-- ==== Sys2Proof/Machine/Dispatch.lean ====
section
/-! DEFINITION. One arm per command: its meaning (00_scope R3, 30_encoding R92). -/

namespace Sys2Proof.Machine

def exec (i : Instr) (s : State) : Host.Outcome State Fault Refusal :=
  match i with
  -- 45_system
  | .init p t => Sys2Proof.Machine.execInit p t s
  | .rdreg reg => Sys2Proof.Machine.execRdreg reg s
  | .wrfrm reg v => Sys2Proof.Machine.execWrfrm reg v s
  -- 40_bit_cursor
  | .sbClr => Sys2Proof.Machine.execSbClr s
  | .sbPush b p => Sys2Proof.Machine.execSbPush b p s
  | .bcOpen u => Sys2Proof.Machine.execBcOpen u s
  | .bcOpenW => Sys2Proof.Machine.execBcOpenW s
  | .bcOpenC => Sys2Proof.Machine.execBcOpenC s
  | .bcClose => Sys2Proof.Machine.execBcClose s
  | .bcPeek n => Sys2Proof.Machine.execBcPeek n s
  | .bcAdv n => Sys2Proof.Machine.execBcAdv n s
  | .bcPos => Sys2Proof.Machine.execBcPos s
  | .bcPut n v => Sys2Proof.Machine.execBcPut n v s
  | .bcAppend b p => Sys2Proof.Machine.execBcAppend b p s
  | .bcDrop => Sys2Proof.Machine.execBcDrop s
  | .bcRdb idx => Sys2Proof.Machine.execBcRdb idx s
  -- 41_parity_engine
  | .parComp v => Sys2Proof.Machine.execParComp v s
  | .parVrfy v => Sys2Proof.Machine.execParVrfy v s
  -- 42_synchronizer
  | .syncScan => Sys2Proof.Machine.execSyncScan s
  -- 43_subframe_codec
  | .sfDec => Sys2Proof.Machine.execSfDec s
  | .sfEnc => Sys2Proof.Machine.execSfEnc s
  -- 44_stream_decoder
  | .decRaw => Sys2Proof.Machine.execDecRaw s
  | .decByte b p => Sys2Proof.Machine.execDecByte b p s

end Sys2Proof.Machine
end

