/-- R160 and R164: the correction is its own inverse and complements all 24 data bits exactly when D30* = 1; `encword` is the
corrected data over the parity; `checkword` of it gives the data back and verifies. -/
def Obligations.EncodedWordsVerify : Prop :=
  ∀ (d : BitVec 24) (p : BitVec 2) (w : BitVec 30),
    correct (correct d p) p = d ∧ (p.getLsbD 0 = false → correct d p = d) ∧ (p.getLsbD 0 = true → correct d p = ~~~d) ∧
    (encword d p).extractLsb' 6 24 = correct d p ∧ (encword d p).extractLsb' 0 6 = parity d p ∧
    wordData w p = correct (w.extractLsb' 6 24) p ∧
    (wordOk w p = true ↔ parity (wordData w p) p = w.extractLsb' 0 6) ∧
    wordData (encword d p) p = d ∧ wordOk (encword d p) p = true

/-- R166: PAR is linear; every data bit, every parity bit and the carried bits count; the last two data bits can steer the last
two parity bits in exactly one way. It rests on the default PAR (log entry 5). -/
def Obligations.ParityPropertiesHold : Prop :=
  (∀ (d e : BitVec 24) (p q : BitVec 2), parity (d ^^^ e) (p ^^^ q) = parity d p ^^^ parity e q) ∧ parity 0 0 = 0 ∧
  (∀ k, k < 24 → 3 ≤ parityRows.countP (fun row => row.mask.getLsbD k)) ∧
  (∀ (d : BitVec 24) (p : BitVec 2) (k : Nat), k < 24 →
    3 ≤ (List.range 6).countP (fun j => (parity (d ^^^ (1#24 <<< k)) p).getLsbD j != (parity d p).getLsbD j)) ∧
  (∀ (w : BitVec 30) (p : BitVec 2) (k : Nat), k < 30 → wordOk w p = true → wordOk (w ^^^ (1#30 <<< k)) p = false) ∧
  (∀ (d : BitVec 24) (p q : BitVec 2), p ≠ q → parity d p ≠ parity d q) ∧
  (parity 0 0 = 0x00 ∧ parity 0 1 = 0x16 ∧ parity 0 2 = 0x29 ∧ parity 0 3 = 0x3F) ∧
  (∀ (w : BitVec 30) (p q : BitVec 2), p ≠ q → wordOk w p = true → wordOk w q = false) ∧
  (∀ (d : BitVec 24) (p : BitVec 2), d.extractLsb' 0 2 = 0 →
    ∃ t : BitVec 24, t.toNat < 4 ∧ (parity (d ||| t) p).extractLsb' 0 2 = 0 ∧
      ∀ u : BitVec 24, u.toNat < 4 → (parity (d ||| u) p).extractLsb' 0 2 = 0 → u = t)

/-! ## Subframe codec -/

/-- R200 and R201: the ten words of a subframe, where they stand and which two bits precede each. -/
def Obligations.SubframeWordsStandBackToBack : Prop :=
  ∀ (v : View) (p w : Nat), 1 ≤ w → w ≤ 10 → p + 300 ≤ v.stream.length →
    (∀ k, 1 ≤ k → k ≤ 30 → v.stream[p + 30 * (w - 1) + (k - 1)]? = some ((wordAt v p w).getLsbD (30 - k))) ∧
    (w = 1 → carriedAt v p w = prev2At v.carry v.stream p) ∧
    (2 ≤ w → carriedAt v p w = (wordAt v p (w - 1)).extractLsb' 0 2) ∧
    dataAt v p w = correct ((wordAt v p w).extractLsb' 6 24) (carriedAt v p w) ∧
    (okAt v p w = true ↔ parity (dataAt v p w) (carriedAt v p w) = (wordAt v p w).extractLsb' 0 6)
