-- ==== Sys2Proof/Laws/State.lean ====
section
/-! SUPPORT. One lemma per field per named update of State, so that no later proof unfolds a record update.
`answer` writes the response only, each cursor operation the cursor's fields only, a scan the fields R181 names. -/

namespace Sys2Proof.Machine

section AnswerLaws

@[simp] theorem State.answer_built (s : State) (st : Status) (res : Word) : (s.answer st res).built = s.built := rfl
@[simp] theorem State.answer_parityEn (s : State) (st : Status) (res : Word) : (s.answer st res).parityEn = s.parityEn := rfl
@[simp] theorem State.answer_thresh (s : State) (st : Status) (res : Word) : (s.answer st res).thresh = s.thresh := rfl
@[simp] theorem State.answer_cmode (s : State) (st : Status) (res : Word) : (s.answer st res).cmode = s.cmode := rfl
@[simp] theorem State.answer_sb (s : State) (st : Status) (res : Word) : (s.answer st res).sb = s.sb := rfl
@[simp] theorem State.answer_stream (s : State) (st : Status) (res : Word) : (s.answer st res).stream = s.stream := rfl
@[simp] theorem State.answer_pos (s : State) (st : Status) (res : Word) : (s.answer st res).pos = s.pos := rfl
@[simp] theorem State.answer_prev2 (s : State) (st : Status) (res : Word) : (s.answer st res).prev2 = s.prev2 := rfl
@[simp] theorem State.answer_fsm (s : State) (st : Status) (res : Word) : (s.answer st res).fsm = s.fsm := rfl
@[simp] theorem State.answer_consumed (s : State) (st : Status) (res : Word) : (s.answer st res).consumed = s.consumed := rfl
@[simp] theorem State.answer_unsupSeen (s : State) (st : Status) (res : Word) : (s.answer st res).unsupSeen = s.unsupSeen := rfl
@[simp] theorem State.answer_parrejSeen (s : State) (st : Status) (res : Word) : (s.answer st res).parrejSeen = s.parrejSeen := rfl
@[simp] theorem State.answer_frameValid (s : State) (st : Status) (res : Word) : (s.answer st res).frameValid = s.frameValid := rfl
@[simp] theorem State.answer_vflags (s : State) (st : Status) (res : Word) : (s.answer st res).vflags = s.vflags := rfl
@[simp] theorem State.answer_tlm (s : State) (st : Status) (res : Word) : (s.answer st res).tlm = s.tlm := rfl
@[simp] theorem State.answer_how (s : State) (st : Status) (res : Word) : (s.answer st res).how = s.how := rfl
@[simp] theorem State.answer_fld (s : State) (st : Status) (res : Word) : (s.answer st res).fld = s.fld := rfl
@[simp] theorem State.answer_requests (s : State) (st : Status) (res : Word) : (s.answer st res).requests = s.requests := rfl
@[simp] theorem State.answer_response (s : State) (st : Status) (res : Word) : (s.answer st res).response = some ⟨st, res⟩ := rfl

end AnswerLaws

section OfferLaws

@[simp] theorem State.offer_built (s : State) (r : Request) : (s.offer r).built = s.built := rfl
@[simp] theorem State.offer_parityEn (s : State) (r : Request) : (s.offer r).parityEn = s.parityEn := rfl
@[simp] theorem State.offer_thresh (s : State) (r : Request) : (s.offer r).thresh = s.thresh := rfl
@[simp] theorem State.offer_cmode (s : State) (r : Request) : (s.offer r).cmode = s.cmode := rfl
@[simp] theorem State.offer_sb (s : State) (r : Request) : (s.offer r).sb = s.sb := rfl
@[simp] theorem State.offer_stream (s : State) (r : Request) : (s.offer r).stream = s.stream := rfl
@[simp] theorem State.offer_pos (s : State) (r : Request) : (s.offer r).pos = s.pos := rfl
@[simp] theorem State.offer_prev2 (s : State) (r : Request) : (s.offer r).prev2 = s.prev2 := rfl
@[simp] theorem State.offer_fsm (s : State) (r : Request) : (s.offer r).fsm = s.fsm := rfl
@[simp] theorem State.offer_consumed (s : State) (r : Request) : (s.offer r).consumed = s.consumed := rfl
@[simp] theorem State.offer_unsupSeen (s : State) (r : Request) : (s.offer r).unsupSeen = s.unsupSeen := rfl
@[simp] theorem State.offer_parrejSeen (s : State) (r : Request) : (s.offer r).parrejSeen = s.parrejSeen := rfl
@[simp] theorem State.offer_frameValid (s : State) (r : Request) : (s.offer r).frameValid = s.frameValid := rfl
@[simp] theorem State.offer_vflags (s : State) (r : Request) : (s.offer r).vflags = s.vflags := rfl
@[simp] theorem State.offer_tlm (s : State) (r : Request) : (s.offer r).tlm = s.tlm := rfl
@[simp] theorem State.offer_how (s : State) (r : Request) : (s.offer r).how = s.how := rfl
@[simp] theorem State.offer_fld (s : State) (r : Request) : (s.offer r).fld = s.fld := rfl
@[simp] theorem State.offer_requests (s : State) (r : Request) : (s.offer r).requests = r :: s.requests := rfl
@[simp] theorem State.offer_response (s : State) (r : Request) : (s.offer r).response = s.response := rfl

end OfferLaws

section BuildLaws

@[simp] theorem State.build_built (s : State) (p : Bool) (t : BitVec 4) : (s.build p t).built = true := rfl
@[simp] theorem State.build_parityEn (s : State) (p : Bool) (t : BitVec 4) : (s.build p t).parityEn = p := rfl
@[simp] theorem State.build_thresh (s : State) (p : Bool) (t : BitVec 4) : (s.build p t).thresh = t := rfl
@[simp] theorem State.build_cmode (s : State) (p : Bool) (t : BitVec 4) : (s.build p t).cmode = .closed := rfl
@[simp] theorem State.build_sb (s : State) (p : Bool) (t : BitVec 4) : (s.build p t).sb = [] := rfl
@[simp] theorem State.build_stream (s : State) (p : Bool) (t : BitVec 4) : (s.build p t).stream = [] := rfl
@[simp] theorem State.build_pos (s : State) (p : Bool) (t : BitVec 4) : (s.build p t).pos = 0 := rfl
@[simp] theorem State.build_prev2 (s : State) (p : Bool) (t : BitVec 4) : (s.build p t).prev2 = 0 := rfl
@[simp] theorem State.build_fsm (s : State) (p : Bool) (t : BitVec 4) : (s.build p t).fsm = .searching := rfl
@[simp] theorem State.build_consumed (s : State) (p : Bool) (t : BitVec 4) : (s.build p t).consumed = 0 := rfl
@[simp] theorem State.build_unsupSeen (s : State) (p : Bool) (t : BitVec 4) : (s.build p t).unsupSeen = false := rfl
@[simp] theorem State.build_parrejSeen (s : State) (p : Bool) (t : BitVec 4) : (s.build p t).parrejSeen = false := rfl
@[simp] theorem State.build_frameValid (s : State) (p : Bool) (t : BitVec 4) : (s.build p t).frameValid = false := rfl
@[simp] theorem State.build_vflags (s : State) (p : Bool) (t : BitVec 4) : (s.build p t).vflags = 0 := rfl
@[simp] theorem State.build_tlm (s : State) (p : Bool) (t : BitVec 4) : (s.build p t).tlm = 0 := rfl
@[simp] theorem State.build_how (s : State) (p : Bool) (t : BitVec 4) : (s.build p t).how = 0 := rfl
@[simp] theorem State.build_fld (s : State) (p : Bool) (t : BitVec 4) : (s.build p t).fld = Vector.replicate 11 0 := rfl
@[simp] theorem State.build_requests (s : State) (p : Bool) (t : BitVec 4) : (s.build p t).requests = s.requests := rfl
@[simp] theorem State.build_response (s : State) (p : Bool) (t : BitVec 4) : (s.build p t).response = s.response := rfl

end BuildLaws

section ClearStagingLaws

@[simp] theorem State.clearStaging_built (s : State) : s.clearStaging.built = s.built := rfl
@[simp] theorem State.clearStaging_parityEn (s : State) : s.clearStaging.parityEn = s.parityEn := rfl
@[simp] theorem State.clearStaging_thresh (s : State) : s.clearStaging.thresh = s.thresh := rfl
@[simp] theorem State.clearStaging_cmode (s : State) : s.clearStaging.cmode = s.cmode := rfl
@[simp] theorem State.clearStaging_sb (s : State) : s.clearStaging.sb = [] := rfl
@[simp] theorem State.clearStaging_stream (s : State) : s.clearStaging.stream = s.stream := rfl
@[simp] theorem State.clearStaging_pos (s : State) : s.clearStaging.pos = s.pos := rfl
@[simp] theorem State.clearStaging_prev2 (s : State) : s.clearStaging.prev2 = s.prev2 := rfl
@[simp] theorem State.clearStaging_fsm (s : State) : s.clearStaging.fsm = s.fsm := rfl
@[simp] theorem State.clearStaging_consumed (s : State) : s.clearStaging.consumed = s.consumed := rfl
@[simp] theorem State.clearStaging_unsupSeen (s : State) : s.clearStaging.unsupSeen = s.unsupSeen := rfl
@[simp] theorem State.clearStaging_parrejSeen (s : State) : s.clearStaging.parrejSeen = s.parrejSeen := rfl
@[simp] theorem State.clearStaging_frameValid (s : State) : s.clearStaging.frameValid = s.frameValid := rfl
@[simp] theorem State.clearStaging_vflags (s : State) : s.clearStaging.vflags = s.vflags := rfl
@[simp] theorem State.clearStaging_tlm (s : State) : s.clearStaging.tlm = s.tlm := rfl
@[simp] theorem State.clearStaging_how (s : State) : s.clearStaging.how = s.how := rfl
@[simp] theorem State.clearStaging_fld (s : State) : s.clearStaging.fld = s.fld := rfl
@[simp] theorem State.clearStaging_requests (s : State) : s.clearStaging.requests = s.requests := rfl
@[simp] theorem State.clearStaging_response (s : State) : s.clearStaging.response = s.response := rfl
-=-=-
**Brief:**
When a line in the listing has the word "consumed", return that line.

**Result for this exercise:**
@[simp] theorem State.answer_consumed (s : State) (st : Status) (res : Word) : (s.answer st res).consumed = s.consumed := rfl
@[simp] theorem State.offer_consumed (s : State) (r : Request) : (s.offer r).consumed = s.consumed := rfl
@[simp] theorem State.build_consumed (s : State) (p : Bool) (t : BitVec 4) : (s.build p t).consumed = 0 := rfl
@[simp] theorem State.clearStaging_consumed (s : State) : s.clearStaging.consumed = s.consumed := rfl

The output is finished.